If you have, essentially, a boatload of non-volitale RAM, you never have the issue of serializing data out to a different medium (at least not as an everyday task like loading and saving a file).

You simply work on your internal structures just like any other piece of internal data. Say your program has options that you'd normally store in something like the Registry, or an XML file, or whatever.

In a pervasive system, this problem is gone. Once a program is "installed", it's essentially there forever, always "running", but simply "swapped out" when idle.

The classic example of this is something like a Smalltalk image. "Everything is an object", and always alive, running, and kicking. When you snapshot the image, you "freeze it" in time for revival later.

Now, imagine the new 64-Bit systems, with their ungodly address spaces. Imagine taking your 120GB drive.

int fd = open("/dev/hda", O_RDWR);
void *heap = mmap(NULL, 120*1024*1024*1024, PROT_READ | PROT_WRITE | PROT_EXEC, MAP_PRIVATE, 0);

and away you go...

It seems like a panacea, but while it can be argued that writing programs would be easier because we no longer have all of these marhalling problems of moving data across boundaries from "disk" to "ram", in the end you would end up with the exact same problems that you have today.

A zillion "files" (or, now, Objects), all in different formats that requires particular programs to understand them.
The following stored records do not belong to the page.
/-- Settles O25: an INGEST by its checks and by what the stream announces, a read by the samples that it takes. -/
theorem ingestAccepts : Obligations.IngestAccepts := by
  unfold Obligations.IngestAccepts
  refine ⟨fun s p idx d h => ⟨fun hsound hgen hst hfed hidx => ?_, fun k hk => ingest_refused h k hk⟩, ?_⟩
  · obtain ⟨t, z, hexec, hbeg, hz, hbut, hmem, hout⟩ := ingest_accepts h hsound hgen hst (bridgeFed_false hfed) hidx
    obtain ⟨hctx, hhold, -, hing, -⟩ := hbut.fields
    refine ⟨t, hexec, hbeg, hz.2, ?_, ?_, ?_, ?_, ?_, fun hl => hmem ?_, hout⟩
    · rw [hz.1, hctx]; rfl
    · rw [hz.1, hctx]; rfl
    · rw [hz.1, hing]; rfl
    · rw [hz.1, hctx]; rfl
    · rw [hz.1, hhold]; rfl
    · simp only [lagsNow, Bool.and_eq_false_iff, decide_eq_false_iff_not, Nat.not_lt, Bool.not_eq_false']
      exact hl
  · intro s st i g rest sp off hruns hclean x need have_ hi hack hst hframe hinput hwait hact hmaster hawake hfail hallowed hing ha hneed htaken
    have hexec := exec_ingestStepRead hruns ⟨hi, hack, hst, hframe, hinput, hwait, hact, hmaster, hawake, hfail, hallowed⟩
    have hs : (getStream s st.toNat).ctx.state ≠ 0 := by rw [hst]; decide
    refine ⟨fun hlt => ?_, fun hend => ?_⟩
    · obtain ⟨u, hu, hrings, hmem, hx⟩ := readStep_one hclean hs ha (hing ▸ takeSamples_part hneed hlt)
      exact ⟨u, hexec.trans (congrArg _ hu), hx.2, hrings, hmem, hx.1⟩
    · obtain ⟨u, hu, hrings, hmem, hx⟩ := readStep_one hclean hs ha (hing ▸ takeSamples_whole hneed htaken hend)
      have hx' := hx.of_streams (u := finish u g.ref { status := 0, res0 := BitVec.ofNat 32 g.count, res1 := g.next }) (by simp)
      exact ⟨_, hexec.trans (congrArg _ hu), hx'.2, by simp [hmem], hx'.1, fun d hd => ends_found hd hrings _⟩

end Sys2Proof.Machine
end

section
/-! PROOFS. What a stream leaves behind: its INGESTs, its job and its place in Picot (R35, R52, R139). -/

namespace Sys2Proof.Machine

/-- `y` is `x` but for reports that have become due. -/
def ButReports (x y : Stream) : Prop := y = { x with reports := y.reports, specOwed := y.specOwed }

theorem ButReports.refl (x : Stream) : ButReports x x := rfl

/-- A due report enters the hold, or waits among the results. -/
theorem StreamIs.oweReport {s t : State} {st : Nat} {y : Stream} (h : StreamIs s t st y) (r : CascResult) :
    ∃ z, StreamIs s (oweReport t st r) st z ∧ ButReports y z := by
  unfold Machine.oweReport
  dsimp only
  split
  · exact ⟨y, h, .refl y⟩
  · split
    · exact ⟨_, h.postReport _, rfl⟩
    · exact ⟨y, h.of_streams rfl, .refl y⟩

/-- A withdrawn job changes the reports of its stream. -/
theorem StreamIs.withdrawJob {s t : State} {st : Nat} {y : Stream} (h : StreamIs s t st y) (hs : y.ctx.state ≠ 0) (cancel : Bool) :
    ∃ z, StreamIs s (withdrawJob t st cancel) st z ∧ ButReports y z := by
  unfold Machine.withdrawJob
  simp only [h.1]
  split
  · split
    · obtain ⟨z, hz, hb⟩ := (h.mod (fun x => { x with specOwed := none }) (stream_ne_of_state hs)).oweReport _
      exact ⟨z, hz, hb⟩
    · exact ⟨y, h, .refl y⟩
  · split
    · split
      · exact (h.of_streams (u := dropSnap (removeJob t _) _) (by simp)).oweReport _
      · exact ⟨y, h.of_streams rfl, .refl y⟩
    · split
      · exact (h.of_streams (u := dropSnap t _) (by simp)).oweReport _
      · exact ⟨y, h.of_streams (by simp), .refl y⟩

/-- `y` is `x` whose episode has been given up. -/
def Abandoned (x y : Stream) : Prop :=
  y = { x with reports := y.reports, specOwed := y.specOwed, job := none, held := none, latched := none,
               ctx := { x.ctx with ep := 0, stCancel := y.ctx.stCancel } }

/-- An episode that is given up. -/
theorem StreamIs.abandon {s t : State} {st : Nat} {y : Stream} (h : StreamIs s t st y) (hs : y.ctx.state ≠ 0) :
    ∃ z, StreamIs s (abandon t st) st z ∧ Abandoned y z := by
  unfold Machine.abandon
  dsimp only
  obtain ⟨u, hu, n, hn⟩ : ∃ u, (if ((getStream t st).ctx.ep == 1 || (getStream t st).ctx.ep == 2) = true then countCancel t st else t) = u ∧
      ∃ n, StreamIs s u st { y with ctx := { y.ctx with stCancel := n } } := by
    refine ⟨_, rfl, ?_⟩
    split
    · exact ⟨_, (h.modCtx (fun c => { c with stCancel := satAdd 32 c.stCancel 1 }) hs).of_streams rfl⟩
    · exact ⟨_, h⟩
  rw [hu]
  obtain ⟨z, hz, hb⟩ := hn.withdrawJob hs ((getStream t st).ctx.ep == 1 || (getStream t st).ctx.ep == 2)
  have hzs : z.ctx.state ≠ 0 := by rw [hb]; exact hs
  refine ⟨_, hz.mod (fun x => { x with job := none, held := none, latched := none, ctx := { x.ctx with ep := 0 } })
    (stream_ne_of_state hzs), ?_⟩
  rw [hb]
  rfl

theorem finish_foldl_streams {α : Type} (q : α → DescRef) (c : α → Compl) (l : List α) (s : State) :
    (l.foldl (fun t g => finish t (q g) (c g)) s).streams = s.streams :=
  foldl_keeps (P := fun t => t.streams = s.streams) (fun t g h => by simp [h]) l s rfl

theorem dropUnread_ctx (x : Stream) :
    (dropUnread x).ctx = { x.ctx with nextSample := if x.ingests = [] then x.ctx.nextSample else BitVec.ofNat 64 (firstUnread x) } := by
  unfold dropUnread
  cases x.ingests <;> simp

theorem dropUnread_only (x : Stream) : dropUnread x = { x with ingests := [], ctx := (dropUnread x).ctx } := by
  unfold dropUnread
  split
  next h => rw [List.isEmpty_iff] at h; rw [← h]
  next => rfl

/-- The accepted descriptors of a stream end, and it holds none. -/
theorem StreamIs.dropIngests {s t : State} {st : Nat} {y : Stream} (h : StreamIs s t st y) (hs : y.ctx.state ≠ 0) :
    ∃ z, StreamIs s (dropIngests t st) st z ∧ ButStatus (withBacklog (dropUnread y)) z := by
  unfold Machine.dropIngests
  have hd : (dropUnread y).ctx.state ≠ 0 := by rw [dropUnread_ctx]; exact hs
  exact ((h.of_streams (finish_foldl_streams ..)).mod dropUnread (stream_ne_of_state hd)).updBacklog hd

/-! ## Its place in Picot -/

theorem galZero_keeps (s : State) (off n : Nat) :
    (galZero s off n).insts = s.insts ∧ (galZero s off n).streams = s.streams ∧ (galZero s off n).rings = s.rings := by
  obtain ⟨m, p, f, hz⟩ := writes_zeroRange s (mkey spGal off) n
  simp [galZero, hz]

/-- A stream that held a place in Picot holds none once that is freed; the streams and the ring pairs stay. -/
theorem freeInst_some {s : State} {st : Nat} {i : Inst} (h : getInst s st = some i) :
    (freeInst s st).insts = smSet none s.insts st none ∧ (freeInst s st).streams = s.streams ∧ (freeInst s st).rings = s.rings := by
  obtain ⟨m, p, f, hfold⟩ := Writes.foldl
    (fun t o => writes_zeroRange t (mkey (spPicot ((instPlace s i).core + o)) (dirOff (instPlace s i).j)) 16)
    (List.range (instPlace s i).span) s
  simp only [freeInst, h, hfold]
  simp [galZero_keeps, setInst]

theorem freeInst_none {s : State} {st : Nat} (h : getInst s st = none) : freeInst s st = s := by simp [freeInst, h]

theorem freeInst_keeps (s : State) (st : Nat) : (freeInst s st).streams = s.streams ∧ (freeInst s st).rings = s.rings := by
  cases h : getInst s st with
  | none => simp [freeInst_none h]
  | some i => exact (freeInst_some h).2

end Sys2Proof.Machine
end

section
/-! PROOFS. O23: a stream is closed (R55, R56). -/

namespace Sys2Proof.Machine

/-! ## STREAM_CLOSE -/

/-- A descriptor that names a stream may start only where its function owns the stream. -/
theorem ownsStream_of_rights {s : State} {fn : Nat} {b : Bytes} (h : descRights s fn b = (true, s))
    (hop : descOp b = opStreamOpen ∨ descOp b = opStreamClose ∨ descOp b = opStreamStatus ∨ descOp b = opIngest) :
    ownsStream s fn (descStream b) = true := by
  cases hown : ownsStream s fn (descStream b) with
  | true => rfl
  | false =>
    unfold descRights at h
    simp [hop, hown] at h

/-- The end of a STREAM_OPEN or STREAM_CLOSE that has begun. -/
theorem ends_streamOp {s u : State} {p : PairId} {d : Desc} (hw : Waiting s p d) (hb : Begins s u p d) (st k : Nat) :
    Ends s (endStreamOp u (refOf s p d) st k) p d (streamCompl u st k) := ends_begun hw hb _

/-- What a STREAM_CLOSE that may start comes to. -/
theorem streamClose_starts {s : State} {p : PairId} {idx : U16} {d : Desc} (h : Starts s p idx opStreamClose d) :
    exec (.streamClose p idx) s = .next (
      let st := descStream d.bytes
      let x := getStream s st
      let u := started s p d
      let q := refOf s p d
      if descSgen d.bytes = x.ctx.gen.toNat ∧ x.ctx.state ≠ 0 ∧ x.ctx.state ≠ 2 ∧ closeWaits s x (descOptA d.bytes) = true then holdDesc s p d
      else if descSgen d.bytes ≠ x.ctx.gen.toNat then endStreamOp u q st stStale
      else if x.ctx.state = 0 ∨ x.ctx.state = 2 then endStreamOp u q st stBad
      else closeStream u st (descOptA d.bytes) (some q)) := by
  have hown := ownsStream_of_rights h.2.2.2 (.inr (.inl h.2.2.1))
  show execStreamClose p idx s = _
  unfold execStreamClose
  rw [live_runs h.1]
  simp only [h.2.1, h.2.2.1, hown, true_and, and_assoc, startDesc_starts h]

theorem streamCompl_of_streams {s u : State} (h : u.streams = s.streams) (st k : Nat) :
    streamCompl u st k = { status := BitVec.ofNat 8 k, res0 := BitVec.ofNat 32 (getStream s st).ctx.gen.toNat,
                           res1 := (getStream s st).ctx.nextSample } := by
  unfold streamCompl
  rw [getStream_of_streams h]

/-- A STREAM_CLOSE that is refused ends with GEN and NEXT_SAMPLE, and no stream changes. -/
theorem streamClose_refused {s : State} {p : PairId} {d : Desc} (h : Waiting s p d) (st k : Nat) :
    let t := endStreamOp (started s p d) (refOf s p d) st k
    t.streams = s.streams ∧ Ends s t p d { status := BitVec.ofNat 8 k, res0 := BitVec.ofNat 32 (getStream s st).ctx.gen.toNat,
                                           res1 := (getStream s st).ctx.nextSample } := by
  refine ⟨?_, ?_⟩
  · simp [endStreamOp, started]
  · rw [← streamCompl_of_streams (s := s) (u := started s p d) rfl]
    exact ends_streamOp h (begins_started h) st k

/-- The stream as its close begins. -/
def closing (drain : Bool) (desc : Option DescRef) (x : Stream) : Stream :=
  { x with closeDesc := desc, drain := drain, ctx := { x.ctx with state := 2 } }

/-- A close without DRAIN: no record is left to be posted, and the generation advances. -/
def undrained (x : Stream) : Stream :=
  { x with hold := [], slotRec := none, slotWait := [], ctx := { x.ctx with gen := x.ctx.gen + 1 } }

theorem closeStream_eq (s : State) (st : Nat) (drain : Bool) (desc : Option DescRef) :
    closeStream s st drain desc =
      let u := dropIngests (modStream s st (closing drain desc)) st
      if drain = true then
        if (getStream s st).ctx.ep = 3 ∧ (getStream s st).ctx.state = 1 then u else abandon u st
      else modStream (abandon u st) st undrained := rfl

/-- What a stream holds once its INGESTs have ended. -/
theorem dropped_fields {x z : Stream} (h : ButStatus (withBacklog (dropUnread x)) z) :
    z.ingests = [] ∧ z.ctx.nextSample = (if x.ingests = [] then x.ctx.nextSample else BitVec.ofNat 64 (firstUnread x)) ∧
      z.ctx.state = x.ctx.state ∧ z.ctx.gen = x.ctx.gen ∧ z.ctx.ep = x.ctx.ep ∧ z.hold = x.hold ∧ z.reports = x.reports ∧
      z.closeDesc = x.closeDesc ∧ z.drain = x.drain := by
  have hc := dropUnread_ctx x
  rw [h, dropUnread_only]
  simp only [withBacklog, hc]
  simp

theorem abandoned_fields {x z : Stream} (h : Abandoned x z) :
    z.ctx = { x.ctx with ep := 0, stCancel := z.ctx.stCancel } ∧ z.job = none ∧ z.ingests = x.ingests ∧ z.hold = x.hold ∧
      z.closeDesc = x.closeDesc ∧ z.drain = x.drain := by
  rw [h]
  simp

/-- What a closed stream holds. -/
structure ClosedAs (drain : Bool) (desc : Option DescRef) (x y : Stream) : Prop where
  state : y.ctx.state = 2
  desc : y.closeDesc = desc
  ingests : y.ingests = []
  next : y.ctx.nextSample = if x.ingests = [] then x.ctx.nextSample else BitVec.ofNat 64 (firstUnread x)
  flag : y.drain = drain
  atOnce : drain = false → y.ctx.gen = x.ctx.gen + 1 ∧ y.ctx.ep = 0 ∧ y.job = none ∧ y.hold = [] ∧ y.slotRec = none ∧ y.slotWait = []
  drained : drain = true → y.ctx.gen = x.ctx.gen ∧ (y.ctx.ep = 0 ∨ (y.ctx.ep = x.ctx.ep ∧ x.ctx.ep = 3)) ∧ y.hold = x.hold

theorem StreamIs.closeStream {s t : State} {st : Nat} {x : Stream} (h : StreamIs s t st x) (drain : Bool) (desc : Option DescRef) :
    ∃ y, StreamIs s (closeStream t st drain desc) st y ∧ ClosedAs drain desc x y := by
  obtain ⟨z, hz, hbut⟩ := (h.mod (closing drain desc) (stream_ne_of_state (by simp [closing]))).dropIngests (by simp [closing])
  obtain ⟨hing, hnext, hstate, hgen, hep, hhold, -, hdesc, hdrain⟩ := dropped_fields hbut
  have hnext' : z.ctx.nextSample = if x.ingests = [] then x.ctx.nextSample else BitVec.ofNat 64 (firstUnread x) := hnext
  obtain ⟨w, hw, hab⟩ := hz.abandon (by rw [hstate]; simp [closing])
  obtain ⟨hctx, hjob, hwing, hwhold, hwdesc, hwdrain⟩ := abandoned_fields hab
  rw [closeStream_eq]
  simp only [h.1]
  cases drain with
  | true =>
    simp only [if_true]
    split
    next hact =>
      exact ⟨z, hz, hstate, hdesc, hing, hnext', hdrain, nofun, fun _ => ⟨hgen, .inr ⟨hep, hact.1⟩, hhold⟩⟩
    next =>
      refine ⟨w, hw, ?_, hwdesc.trans hdesc, hwing.trans hing, ?_, hwdrain.trans hdrain, nofun, fun _ => ⟨?_, .inl ?_, hwhold.trans hhold⟩⟩
      · rw [hctx]; exact hstate
      · rw [hctx]; exact hnext'
      · rw [hctx]; exact hgen
      · rw [hctx]
  | false =>
    simp only [Bool.false_eq_true, if_false]
    have hu : (undrained w).ctx.state = 2 := by show w.ctx.state = 2; rw [hctx]; exact hstate
    refine ⟨_, hw.mod undrained (stream_ne_of_state (by rw [hu]; decide)), hu, hwdesc.trans hdesc, hwing.trans hing, ?_,
      hwdrain.trans hdrain, fun _ => ⟨?_, ?_, hjob, rfl, rfl, rfl⟩, nofun⟩
    · show w.ctx.nextSample = _
      rw [hctx]; exact hnext'
    · show w.ctx.gen + 1 = _
      rw [hctx]; exact congrArg (· + 1) hgen
    · show w.ctx.ep = 0
      rw [hctx]

/-! ## CLOSE_COMPLETE -/

/-- A stream that has become CLOSED with generation `gen`. -/
def closedWith (gen : Gen) (x : Stream) : Stream :=
  { ctx := { x.ctx with state := 0, gen := gen, lag := false, peer := false }
    openSample := x.openSample, closedSteps := x.closedSteps, seq := x.seq }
You still wouldn't be able to find anything, you'd still have problems manipulating the files in an "easy way", you'd still have vendors that may write code to the letter of the "interoperability" rules, but are still horrible "citizens" in the computing environment because they don't go all way with the spirit of interoperability.

Think about Microsoft's object models for its documents. Microsoft doesn't document it's Word format, but it does document its programming interface, and any VB programmer on the planet can make those documents jump through hoops by leveraging Word directly to manipulate the document, just like you'd do to manipulate an XML document.
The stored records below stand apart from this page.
/-- 2^a for a finite a that is no integer (R135). -/
def exp2Bits (r : Rnd) (neg : Bool) (m : Nat) (e : Int) : Nat :=
  -- integer part and fraction of a, the fraction exact
  let a := scaled neg m e e
  let d : Int := 2 ^ (-e).toNat
  let n := a / d
  let frac := (a % d).toNat
  if 200 < n then fF32.overflow r false false
  else if n < -200 then fF32.encode r false (.fin false 1 (-300))
  else ziv r false fun p =>
    let x := (fixOf p frac e * (ln2Fix p).toNat) / 2 ^ p
    let v : Int := expFix p x
    if 0 ≤ n then v * 2 ^ n.toNat else v / 2 ^ (-n).toNat

/-- log2 of a positive value that is no power of two (R135). -/
def log2Bits (r : Rnd) (m : Nat) (e : Int) : Nat :=
  let k := Nat.log2 m
  -- a = x · 2^(e + k), 1 < x < 2; the logarithm of x · 2^j is taken about 1
  let big := 3 * 2 ^ k < 2 * m
  let ex : Int := e + k + (if big then 1 else 0)
  let den := if big then 2 ^ (k + 1) else 2 ^ k
  let lg := fun (p : Nat) =>
    let num := if big then den - m else m - den
    let t := 2 * atanhFix p num (m + den) * 2 ^ p / ln2Fix p
    ex * 2 ^ p + (if big then -t else t)
  let neg := ex < 0 || (ex == 0 && big)
  ziv r neg fun p => if neg then -(lg p) else lg p

/-- sin(π r) for 0 < r ≤ 1/4 and cos(π r), r = n/d. -/
def sinPi (p n d : Nat) : Int := sinFix p ((piFix p).toNat * n / d)
def cosPi (p n d : Nat) : Int := cosFix p ((piFix p).toNat * n / d)

/-- sin(π · n/d) for 0 < n/d < 1/2 at p bits. -/
def sinHalf (p n d : Nat) : Int := if 4 * n ≤ d then sinPi p n d else cosPi p (d - 2 * n) (2 * d)

/-- sin(π a) for a value that is neither zero nor an integer: a reduced exactly modulo 2 (R135). -/
def sinBits (r : Rnd) (neg : Bool) (num den : Nat) : Nat :=
  let t := num % (2 * den)
  let (neg, t) := if den < t then (!neg, t - den) else (neg, t)
  let t := if den < 2 * t then den - t else t
  if 2 * t = den then fF32.encode r false (.fin neg 1 0)
  else ziv r neg fun p => sinHalf p t den

/-- tanh of a nonzero finite value (R135): just below a when a is small, just below 1 when it is large. -/
def tanhBits (r : Rnd) (neg : Bool) (m : Nat) (e : Int) : Nat :=
  let top := e + Nat.log2 m
  if top < -40 then fF32.encode r false (.fin neg (m * 2 ^ 64 - 1) (e - 64))
  else if 6 ≤ top then fF32.encode r false (.fin neg (2 ^ 64 - 1) (-64))
  else ziv r neg fun p =>
    -- q = exp(2a) as 2^n · exp(f), then (q − 1)/(q + 1)
    let x := 2 * fixOf p m e
    let l := (ln2Fix p).toNat
    let q := expFix p (x % l) * 2 ^ (x / l)
    ((q - 2 ^ p) * 2 ^ p / (q + 2 ^ p) : Nat)

/-- The transcendental instructions. -/
inductive Trans where
  | rcp | rsq | sqrt | exp2 | log2 | sin | cos | tanh
  deriving DecidableEq, Repr

/-- The result of a transcendental instruction on an F32 encoding (Table 9-3). -/
def transBits (t : Trans) (r : Rnd) (a : Nat) : Nat :=
  let nan := fF32.canonNan
  match t, fF32.decode a with
  | _, .nan => nan
  | .rcp, .inf neg => fF32.zeroBits neg
  | .rcp, .fin neg m e =>
    if m = 0 then fF32.infBits neg else fF32.encode r false ((FVal.fin false 1 0).div (.fin neg m e))
  | .rsq, .inf neg => if neg then nan else 0
  | .rsq, .fin neg m e =>
    if m = 0 then fF32.infBits neg else if neg then nan
    else let x := rsqrtMag m e; fF32.encode r false (.fin false x.1 x.2)
  | .sqrt, .inf neg => if neg then nan else fF32.infBits false
  | .sqrt, .fin neg m e =>
    if m = 0 then a else if neg then nan
    else let x := sqrtMag m e; fF32.encode r false (.fin false x.1 x.2)
  | .exp2, .inf neg => if neg then 0 else fF32.infBits false
  | .exp2, .fin neg m e =>
    if m = 0 then 0x3F800000
    else if 0 ≤ e || m % 2 ^ (-e).toNat = 0 then
      let n := if 0 ≤ e then m * 2 ^ e.toNat else m / 2 ^ (-e).toNat
      let n := Nat.min n 4096
      fF32.encode r false (.fin false 1 (if neg then -(n : Int) else n))
    else exp2Bits r neg m e
  | .log2, .inf neg => if neg then nan else fF32.infBits false
  | .log2, .fin neg m e =>
    if m = 0 then fF32.infBits true else if neg then nan
    else if m = 2 ^ Nat.log2 m then fF32.encode r false (intVal (e + Nat.log2 m))
    else log2Bits r m e
  | .sin, .inf _ => nan
  | .sin, .fin neg m e =>
    if m = 0 then a
    else if 0 ≤ e || m % 2 ^ (-e).toNat = 0 then fF32.zeroBits neg
    else sinBits r neg m (2 ^ (-e).toNat)
  | .cos, .inf _ => nan
  | .cos, .fin _ m e =>
    if m = 0 then 0x3F800000
    else if 0 ≤ e then (if (m * 2 ^ e.toNat) % 2 = 0 then 0x3F800000 else 0xBF800000)
    else
      -- cos(π a) = sin(π (a + 1/2))
      let den := 2 * 2 ^ (-e).toNat
      let num := 2 * m + 2 ^ (-e).toNat
      if num % den = 0 then 0 else sinBits r false num den
  | .tanh, .inf neg => if neg then 0xBF800000 else 0x3F800000
  | .tanh, .fin neg m e => if m = 0 then a else tanhBits r neg m e

/-! ### Dot products (R113, R144) -/

/-- An element as a value. -/
def Elem.val : Elem → FVal
  | .int x => intVal x
  | .flt v => v

/-- The elements of a register in a type, from element 0 (R97). -/
def elemsOf (t : Ty) (n x : Nat) : List FVal := (upto n).map fun i => (elemVal t (x / 2 ^ (t.width * i))).val

/-- The exact sum of products; none where an element is NaN. -/
def dotSum (xs ys : List FVal) : FVal :=
  (xs.zip ys).foldl (fun s (x, y) => s.add .rne (x.mul y)) (.fin false 0 0)

/-- The result of R113 for the scale operand C of R144. -/
def dotBits (ta tb : Ty) (n : Nat) (r : Rnd) (a b : Nat) (c : W32) (d : Nat) : Nat :=
  let xs := elemsOf ta n a
  let ys := elemsOf tb n b
  let dv := fF32.decode d
  if c = 0x80000000 then fF32.canonNan
  else if xs.any FVal.isNan || ys.any FVal.isNan || dv.isNan then fF32.canonNan
  else match dv, dotSum xs ys with
    | .inf _, _ => d
    | _, .fin neg m e =>
      let sum := if m = 0 then FVal.fin false 0 0 else .fin neg m (e + boundExp c.toInt)
      fF32.encode r false (sum.add r dv)
    | _, _ => fF32.canonNan

end Sys2Proof.Machine
end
The problems aren't necessarily the systems themselves, but simply the domain of the problem.

Simple example, I have 700,000+ files on my machine, not including those files stored in ZIP/tar files. As a whole, 700,000 disparate, loosely grouped, but mostly unrelated files are just a flat hard thing to ogranize and wrap your head around.

The two framed pictures of my wife on desk are easy to organize, but two large boxes of thousands random photos at home are not.

It's not a systems problem, it's a data problem.